Metadata-Version: 2.4
Name: ccd_deidentification
Version: 0.2.0
Description-Content-Type: text/markdown
Requires-Dist: lxml~=5.3.0
Requires-Dist: spacy~=3.8.5
Requires-Dist: pydantic
Requires-Dist: jinja2
Requires-Dist: markupsafe
Requires-Dist: setuptools~=75.1.0
Requires-Dist: pandas
Dynamic: description
Dynamic: description-content-type
Dynamic: requires-dist

# CCD Deidentification

This Python project is designed to de-identify Continuity of Care Documents (CCDs), which are XML files used in
healthcare to encode patient information.

## Features

- Masks sensitive information in various parts of the CCD, such as names, IDs, birth times, addresses, and telecom
  values.
- Uses spaCy for natural language processing to mask free-text sections.
- Consistently masks the same original text with the same masked value.
- Logs details about masked items.
- Can convert the log of masked items into a Spark DataFrame.
- Can parse a CCD XML string, de-identify sensitive info, and return modified XML.

## Dependencies

This project depends on several Python packages, including:

- lxml
- spacy
- pydantic
- jinja2
- markupsafe2

These can be installed using pip:

```sh
pip install -r requirements.txt
```

## Usage

First, create an instance of `CCDDeidentifier`:

```python
from ccd_deidentification.deidentifier import CCDDeidentifier

deidentifier = CCDDeidentifier()
```

Then, you can use the `deidentify_ccd_xml` method to de-identify a CCD XML string:

```python
deidentified_xml = deidentifier.deidentify_ccd_xml(original_xml)
```

The `deidentify_ccd_xml` method returns a new XML string with sensitive information masked.

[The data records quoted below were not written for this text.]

/-- A symbol the window has no room for, or whose byte the platform refuses (45_decode.md R297; 60_exceptions.md R312). -/
theorem unpackWindow_writeStop {s : State} (hm : Memory.wf s.mem = true) (hp : PrefixFree s.code)
    (hapart : s.WindowsApart) {xs : List Byte} {x : Byte} (hx : ∀ y ∈ xs ++ [x], s.codeOf y ≠ [])
    (hcount : (codeBits s.code (xs ++ [x])).length ≤ s.bitcnt.toNat)
    (hin : s.bitcnt.toNat ≤ 8 * s.srcLen.toNat)
    (hr : s.ReadableTo (ceil8 (codeBits s.code (xs ++ [x])).length))
    (hbits : ∀ k, k < (codeBits s.code (xs ++ [x])).length → s.srcBit k = (codeBits s.code (xs ++ [x])).getD k false)
    (hfit : xs.length ≤ s.dstCap.toNat) (hw : s.WritableTo xs.length) :
    (xs.length = s.dstCap.toNat → unpackWindow s = .error (.err .dstOverflow 0#32)) ∧
    (xs.length < s.dstCap.toNat → s.platform.busOk .write (s.dst xs.length) = false →
      unpackWindow s = .error (.err .busError (s.dst xs.length))) := by
  have hcb : codeBits s.code (xs ++ [x]) = codeBits s.code xs ++ s.codeOf x := by simp [codeBits, State.codeOf]
  rw [hcb] at hcount hbits hr
  simp only [List.length_append] at hcount hbits hr
  have hne := hx x (by simp)
  obtain ⟨cs, b, hc⟩ : ∃ cs b, s.codeOf x = cs ++ [b] := ⟨_, _, (List.dropLast_append_getLast hne).symm⟩
  have hcl : (s.codeOf x).length = cs.length + 1 := by rw [hc]; simp
  have hmax := codeLen_le_maxlen s x
  simp only [State.codeLen] at hmax
  obtain ⟨n, hn⟩ : ∃ n, s.bitcnt.toNat = (codeBits s.code xs).length + (cs.length + (n + 1)) :=
    ⟨s.bitcnt.toNat - ((codeBits s.code xs).length + (cs.length + 1)), by omega⟩
  obtain ⟨u, h1, h2, h3⟩ := decodeLoop_symbols hp hapart (n := cs.length + (n + 1)) (ys := xs) (unpacked_start s hm) rfl
    (fun y hy => hx y (by simp [hy]))
    (by omega) (fun i hi => hr i (by unfold ceil8 at hi ⊢; omega))
    (fun i hi => by rw [Nat.zero_add, hbits i (by omega), List.getD_append _ _ _ _ hi]) (by simp; omega)
    (by simpa using hw)
  rw [Nat.zero_add] at h1 h2
  rw [List.nil_append] at h2
  obtain ⟨v, h4, h5, h6⟩ := decodeLoop_acc hapart (n := n + 1) (cs := cs) h2 (by omega)
    (fun i hi => hr i (by unfold ceil8 at hi ⊢; omega))
    (fun i hi => by
      rw [hbits _ (by omega), List.getD_append_right _ _ _ _ (by omega), Nat.add_sub_cancel_left, hc,
        List.getD_append _ _ _ _ hi])
    (fun m hm => by
      refine ⟨?_, by simp [h3]; omega⟩
      rw [h3, List.nil_append]
      refine matchCode_proper hp (x := x) (rest := cs.drop (m + 1) ++ [b]) ?_ (by simp)
      rw [hc, ← List.append_assoc, List.take_append_drop])
  have hb : s.srcBit ((codeBits s.code xs).length + cs.length) = b := by
    rw [hbits _ (by omega), List.getD_append_right _ _ _ _ (by omega), Nat.add_sub_cancel_left, hc]
    simp
  simp only [State.srcBit] at hb
  unfold unpackWindow
  rw [hn, h1, h4, decodeLoop, fetchByte_ok h5 hapart (by omega) (hr _ (by unfold ceil8; omega))]
  simp only [takeBit, hb, h6, h3, List.nil_append, ← hc, matchCode_code hp hne]
  refine ⟨fun hfull => ?_, fun hroom hbad => ?_⟩
  · rw [if_pos (by rw [h5.j]; omega)]
  · rw [if_neg (by rw [h5.j]; omega), h5.j, busWrite_busError hbad]

/-- A payload byte that the master does not get, behind codes of symbols and bits that resolve to nothing so far,
stops DECODE (60_exceptions.md R312, R314). -/
theorem unpackWindow_readStop {s : State} (hm : Memory.wf s.mem = true) (hp : PrefixFree s.code)
    (hapart : s.WindowsApart) {xs : List Byte} {rest : Code} {i : Nat} {stop : Stop} (hx : ∀ x ∈ xs, s.codeOf x ≠ [])
    (hno : ∀ m, m < rest.length → matchCode s.entries (rest.take (m + 1)) = none) (hlen : rest.length < s.maxlen)
    (hi : (codeBits s.code xs).length + rest.length = 8 * i) (hcount : 8 * i < s.bitcnt.toNat)
    (hin : s.bitcnt.toNat ≤ 8 * s.srcLen.toNat) (hr : s.ReadableTo i)
    (hbits : ∀ k, k < 8 * i → s.srcBit k = (codeBits s.code xs ++ rest).getD k false)
    (hfit : xs.length ≤ s.dstCap.toNat) (hw : s.WritableTo xs.length)
    (hstop : ∀ m, busRead s.platform m (s.src i) = .error stop) : unpackWindow s = .error stop := by
  obtain ⟨n, hn⟩ : ∃ n, s.bitcnt.toNat = (codeBits s.code xs).length + (rest.length + (n + 1)) :=
    ⟨s.bitcnt.toNat - 8 * i - 1, by omega⟩
  obtain ⟨u, h1, h2, h3⟩ := decodeLoop_symbols hp hapart (n := rest.length + (n + 1)) (ys := xs) (unpacked_start s hm) rfl hx
    (by omega) (fun l hl => hr l (by unfold ceil8 at hl; omega))
    (fun l hl => by rw [Nat.zero_add, hbits l (by omega), List.getD_append _ _ _ _ hl]) (by simpa using hfit)
    (by simpa using hw)
  rw [Nat.zero_add] at h1 h2
  obtain ⟨v, h4, _, _⟩ := decodeLoop_acc hapart (n := n + 1) (cs := rest) h2 (by omega)
    (fun l hl => hr l (by unfold ceil8 at hl; omega))
    (fun l hl => by rw [hbits _ (by omega), List.getD_append_right _ _ _ _ (by omega), Nat.add_sub_cancel_left])
    (fun m hm => ⟨by simpa [h3] using hno m hm, by simp [h3]; omega⟩)
  unfold unpackWindow
  rw [hn, h1, h4, decodeLoop, fetchByte, if_pos (by omega),
    show ((codeBits s.code xs).length + rest.length) / 8 = i by omega, hstop]

theorem unpackWindow_error {s : State} {stop : Stop} (hin : s.bitcnt.toNat ≤ 8 * s.srcLen.toNat)
    (h : unpackWindow s = .error stop) : UnpackStop s stop := by
  unfold unpackWindow at h
  split at h
  · rename_i st hst
    simp only [Except.error.injEq] at h; subst h
    exact decodeLoop_error (by omega) hst
  · split at h
    · simp at h
    · simp only [Except.error.injEq] at h; subst h
      exact .inl ⟨_, _, rfl, by simp⟩

end Sys2Proof.Machine
end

You can also use the `mask_map_to_data_frame` method to convert the log of masked items into a Spark DataFrame:

```python
df = deidentifier.mask_map_to_data_frame()
```

## Note

This project is designed for production use in Health Information Exchanges or similar environments. As with any
software that handles sensitive data, it should be thoroughly reviewed and tested to ensure it meets all relevant legal
and ethical standards for data handling and privacy.